DRAFT Diatom Index V3
Jeff Butt and Matt Shank
2021-03-08
We investigated the effect of seasonality on sampling by looking for differences in taxonomic composition of sites based on sub-summer periods of:
Only samples from the least disturbed (LD) group were used. Results of NMDS analysis indicated that collections within the summer season were not significantly different. This suggests that index development and future collection can proceed using a summer index period from June 21st to September 21st.
As a result of the previous meeting, it was determined that we needed to understand why natural variation within the LD BioType Group (BTG) seemed related to common spatial patterns consistent with EPA nutrient ecoregions. Preliminary NMDS analysis suggested that nutrient ecoregions had some possible correlation with stress when these factors were plotted together, which caused concern for developing an ecoregion based index. A parallel analysis sought to determine which taxa were driving the biological community differences within the LD condition.
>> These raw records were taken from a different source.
-- ==== Sys2Proof/Machine/Monitor.lean ====
section
/-!
DEFINITION. The Curlew monitor (spec/17): its commands, its settings and lock, and the JTAG debug access port (spec/05, R197, R198).
-/

namespace Sys2Proof.Machine

/-! ### Lines (R532, R533) -/

/-- A hexadecimal digit, and a number in a fixed count of digits. -/
def hexDigit (n : Nat) : Byte := BitVec.ofNat 8 (if n % 16 < 10 then 48 + n % 16 else 55 + n % 16)
def hexOf : Nat → Nat → List Byte
  | 0, _ => []
  | k + 1, n => hexOf k (n / 16) ++ [hexDigit n]

/-- Text without spaces at its end, as bytes; a space; the end of a line. -/
def sp : Byte := 32
def crlf : List Byte := [13, 10]
def State.line (s : State) (l : List Byte) : State := s.emit (.uart (l ++ crlf))

/-- The status line and the prompt. -/
def State.status (s : State) (n : Nat) : State := (s.line (46 :: hexOf 2 n)).emit (.uart [62, 32])

/-- The monitor keeps an event until step 8 (R544). -/
def State.monEvent (s : State) (ev : Ev) (arg : Nat) : State := { s with mon := { s.mon with events := s.mon.events ++ [(ev, arg)] } }

/-- A command is refused with a status. DEDUCED, log entry 51. -/
def State.monRefuse (s : State) (n : Nat) : State := (s.monEvent .monitorRefusal n).status n

/-- A complete command line reaches the running monitor; while locked only I, UNLOCK and GO are taken (R541). DEDUCED, log entry 51. -/
def atMonitor (open_ : Bool) (s : State) (g : State → State) : Host.Outcome State Fault Refusal :=
  .next (if s.mon.active && s.running && !s.hlt.porHeld then
    (let s := { s with mon := { s.mon with lastLine := s.tm.mono } }
     if s.mon.locked && !open_ then s.monRefuse 7 else g s)
  else s)

/-- The ID value: bytes 0 to 3 of the device identity digest, as a number whose digits stand in byte order. -/
def idValue : Nat := leNat (leBytes 4 Config.deviceDigest).reverse

/-- The word I's letters. -/
def wStep : List Byte := [83, 84, 69, 80]
def wSlot : List Byte := [83, 76, 79, 84]
def wRev : List Byte := [82, 69, 86]
def wId : List Byte := [73, 68]
def wLock : List Byte := [76, 79, 67, 75]
def wBoot : List Byte := [66, 79, 79, 84]
def wCurlew : List Byte := [67, 85, 82, 76, 69, 87]

/-- I (R535, R541). -/
def execMonI (s : State) : Host.Outcome State Fault Refusal :=
  atMonitor true s (fun s =>
    let r := s.slotRecord.1
    let t := if s.mon.locked then s else s.line (wStep ++ [sp] ++ hexOf 1 s.boot.step)
    let t := t.line (wSlot ++ [sp] ++ hexOf 1 s.sea.slot ++ [sp] ++ wRev ++ [sp] ++ hexOf 1 s.sea.revoked)
    let t := t.line (wId ++ [sp] ++ hexOf 8 idValue)
    let t := t.line (wLock ++ [sp] ++ hexOf 1 (b2n s.monLocked))
    let t := if s.mon.locked then t
      else t.line (wBoot ++ [sp] ++ hexOf 1 r.active ++ [sp] ++ hexOf 1 r.valid ++ [sp] ++ hexOf 1 r.trial)
    t.status 0)

/-! ### RD (R536) -/

/-- One word is read, or the status that refuses it. DEDUCED, log entry 52. -/
def State.monWord (s : State) (a : Nat) : Except Nat (Word × State) :=
  if a % 4 ≠ 0 then .error 2
  else if !s.admits .monitor a false then .error 3
  else
    match regionOf a with
    | .sram => .ok (Bank.get wordDef s.mon.sram a, s)
    | .bar2 => .ok (s.readWord (a - 0x40000000))
    | .lpddrRaw => .error 5
    | .outside => .error 3
    | _ => .ok (BitVec.ofNat 32 (leNat (s.nvmBytes (a - 0x50000000) 4)), s)

/-- Up to `n` words from `a` on, the state they leave, and the status that ended them. -/
def State.monWords (s : State) (a : Nat) : Nat → List Word × State × Nat
  | 0 => ([], s, 0)
  | n + 1 =>
    match s.monWord a with
    | .ok (w, t) =>
      let (l, u, e) := State.monWords t (a + 4) n
      (w :: l, u, e)
    | .error e => ([], if e = 3 then s.rcRefuse .monitor a else s, e)

/-- The data lines of a read, eight words to a line. -/
def State.dataLines (s : State) (a : Nat) (fuel : Nat) (l : List Word) : State :=
  match fuel with
  | 0 => s
  | n + 1 =>
    if l.isEmpty then s
    else
      let body := (l.take 8).foldl (fun b w => b ++ [sp] ++ hexOf 8 w.toNat) []
      State.dataLines (s.line (hexOf 10 a ++ [58] ++ body)) (a + 32) n (l.drop 8)

/-- RD: the words before the first refusal, and the status. DEDUCED, log entry 51. -/
def execMonRd (addr n : BitVec 64) (s : State) : Host.Outcome State Fault Refusal :=
  atMonitor false s (fun s =>
    if n.toNat = 0 ∨ 64 < n.toNat then s.status 2
    else
      let (l, t, e) := s.monWords addr.toNat n.toNat
      let t := t.dataLines addr.toNat 8 l
      if 3 ≤ e then t.monRefuse e else t.status e)

/-! ### WR (R536, R537) -/

/-- NVM words that a WR may not change (Table 17-4): counters, intent cell, slot record, critical log ring, monitor settings.
DEDUCED, log entry 51. -/
def nvmFixed (off : Nat) : Bool :=
  decide ((0x25800 ≤ off ∧ off < 0x27A10) ∨ (0x27C00 ≤ off ∧ off < 0x27C80) ∨ (0x29000 ≤ off ∧ off < 0x29900))

/-- The row that holds a word is rewritten and read back; a mismatch leaves a free value in the word and gives status 06. -/
def State.rowWrite (s : State) (off : Nat) (v : Word) (good : Bool) : State × Nat :=
  let row := off / 64 * 64
  let w := if good then v.toNat else s.freeVal
  let s := if good then s else s.useFree
  let t := s.nvmWrite row (putAt (s.nvmBytes row 64) (off % 64) (leBytes 4 w))
  (t.monEvent .monitorRow (row / 64), if good then 0 else 6)

/-- A write to PF BAR2 acts as the same write of the PF would. -/
def State.asPf (s : State) (off : Nat) (v : Word) : State :=
  let t := ({ s with mon := { s.mon with acting := true } }).writeBar2 off v
  { t with mon := { t.mon with acting := false } }

/-- WR: one word, judged by the range checker and then by Table 17-4. DEDUCED, log entry 51. -/
def execMonWr (addr value : BitVec 64) (good : Bool) (s : State) : Host.Outcome State Fault Refusal :=
  atMonitor false s (fun s =>
    let a := addr.toNat
    let v : Word := BitVec.ofNat 32 value.toNat
    if a % 4 ≠ 0 ∨ 2 ^ 32 ≤ value.toNat then s.status 2
    else if !s.admits .monitor a true then (s.rcRefuse .monitor a).monRefuse 3
    else
      match regionOf a with
      | .sram =>
        if 0x3C000 ≤ a then s.monRefuse 4
        else ({ s with mon := { s.mon with sram := Bank.set wordDef s.mon.sram a v } }).status 0
      | .bar2 => (s.asPf (a - 0x40000000) v).status 0
      | .nvm =>
        if nvmFixed (a - 0x50000000) then s.monRefuse 4
        else
          let (t, e) := s.rowWrite (a - 0x50000000) v good
          t.status e
      | _ => (s.rcRefuse .monitor a).monRefuse 3)

/-- BAUD: the rate changes after the status line; the settings stay (R535). DEDUCED, log entry 51. -/
def execBaud (rate : BitVec 64) (s : State) : Host.Outcome State Fault Refusal :=
  atMonitor false s (fun s =>
    if baudRates.contains rate.toNat then
      (let t := s.status 0
       { t with mon := { t.mon with baud := rate.toNat } })
    else s.monRefuse 4)

/-! ### The production lock (R539 to R543) -/

/-- The 128 bytes of a settings copy. -/
def monImage (seq lock armed baud idle : Nat) : List Byte :=
  let b := padTo 124 (magic ++ leBytes 4 seq ++ leBytes 1 lock ++ leBytes 1 armed ++ [0, 0] ++ leBytes 4 baud ++ leBytes 2 idle)
  b ++ leBytes 4 (crc32 b)
where
  /-- "CRLWSET1". -/
  magic : List Byte := [67, 82, 76, 87, 83, 69, 84, 49]

/-- Unlock armed, in the copy in force. -/
def State.monArmed (s : State) : Bool :=
  match s.monCur with
  | some k => decide (leAt (s.monCopy k) 13 1 = 1)
  | none => false

/-- The monitor settings are written to the copy not in force. -/
def State.monStore (s : State) (lock armed : Bool) (baud idle : Nat) : State :=
  let (k, seq) : Nat × Nat := (match s.monCur with
    | some k => (1 - k, leAt (s.monCopy k) 8 4 + 1)
    | none => (0, 1))
  s.nvmWrite (monAddr k) (monImage seq (b2n lock) (b2n armed) baud idle)

/-- The monitor itself writes its settings: each row written is an event (R544). -/
def State.monSave (s : State) (lock armed : Bool) : State :=
  let k := (match s.monCur with
    | some k => 1 - k
    | none => 0)
  let row := monAddr k / 64
  ((s.monStore lock armed s.monBaud s.monIdle).monEvent .monitorRow row).monEvent .monitorRow (row + 1)

/-- LOCK (R540): the lock is set for the next start-up; the JTAG port loses its rights at once, since they follow the settings. -/
def execLock (s : State) : Host.Outcome State Fault Refusal :=
  atMonitor false s (fun s => ((s.monSave true s.monArmed).monEvent .monitorLock 0).status 0)

/-- UNLOCK (R542): on a locked monitor, the right code with slot 0, 1 or 2 active arms the unlock. -/
def execUnlock (code : BitVec 64) (s : State) : Host.Outcome State Fault Refusal :=
  atMonitor true s (fun s =>
    if s.mon.locked && decide (code.toNat = idValue) && decide (s.sea.slot < 3) then
      ((s.monSave true true).monEvent .monitorArmed 0).status 0
    else s.monRefuse 4)

/-- The monitor ends; step 5 goes on at slot choice (R531). -/
def State.endMonitor (s : State) : State := { s with mon := { s.mon with active := false } }

/-- MONITOR_GO. -/
def execMonitorGo (s : State) : Host.Outcome State Fault Refusal :=
  atMonitor true s (fun s => (s.line (46 :: hexOf 2 0)).endMonitor)

/-- MONITOR_IDLE_TIMEOUT: no complete line for the idle timeout acts as GO. -/
def execMonitorIdleTimeout (s : State) : Host.Outcome State Fault Refusal :=
  .next (if s.mon.active && s.running && decide (s.mon.lastLine + 1000 * s.mon.idleS ≤ s.tm.mono) then s.endMonitor else s)

/-- UNKNOWN_COMMAND (R532, R533): status 02 for a line that breaks the syntax or is too long, 01 for an unknown name; such a line names no
command that a locked monitor accepts, so it is answered with 07 there (R541). A discarded line is no complete command line.
DEDUCED, log entry 51. -/
def execUnknownCommand (syn : Bool) (s : State) : Host.Outcome State Fault Refusal :=
  .next (if s.mon.active && s.running && !s.hlt.porHeld then
    (if s.mon.locked && !syn then s.monRefuse 7 else s.status (if syn then 2 else 1))
  else s)

/-! ### The JTAG debug access port (R197, R198) -/

/-- JTAG_ACCESS: a word read or written where Table 05-4 and the programmable ranges allow it; refused, a read returns zero and the port
gets its sticky error response. DEDUCED, log entry 52. -/
def execJtagAccess (write : Bool) (addr : BitVec 40) (v : Word) (s : State) : Host.Outcome State Fault Refusal :=
  .next (if s.hlt.porHeld then s
    else
      let a := addr.toNat / 4 * 4
      if s.admits .jtag a write then
        (match regionOf a with
        | .sram =>
          if write then { s with mon := { s.mon with sram := Bank.set wordDef s.mon.sram a v } }
          else s.emit (.jtag (Bank.get wordDef s.mon.sram a))
        | .bar2 =>
          let (w, t) := s.readWord (a - 0x40000000)
          t.emit (.jtag w)
        | _ => s.emit (.jtag (s.rawDram (a - 0x100000000))))
      else
        let t := s.rcRefuse .jtag a
        (if write then t else t.emit (.jtag 0)).emit .jtagError)

end Sys2Proof.Machine
end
It was determined that the LD groups (consisting of 3 BTGs) were directly influenced by the relative abundance of only two taxa (A. rivulare and A. minutisimum). The three biological community groups were relatively synonymous with a “high”, “medium”, and “low” relative abundance of these two taxa. To confirm this, the two taxa were removed, and the three biological community groups were replotted using NMDS. Results of the NMDS confirmed that the three biological groups were no longer distinctly separated. Therefore, the original biological community separation within the LD group was most likely driven by the abundance of just two taxa.
A final analysis combined the two parallel tracks together to determine if one taxa was more abundant in one ecoregion versus another, and to determine if a pattern existed with stress factors. Results suggest that distribution of these two taxa are relatively mixed regardless of which ecoregion the sample was collected. Additional analyses suggested that that one taxa may have some affinity toward certain conditions over the other. To put this into perspective, our results suggest that one taxon may be suited to a pollution tolerance value of 0 and the other taxon may be suited to a pollution tolerance value of 1.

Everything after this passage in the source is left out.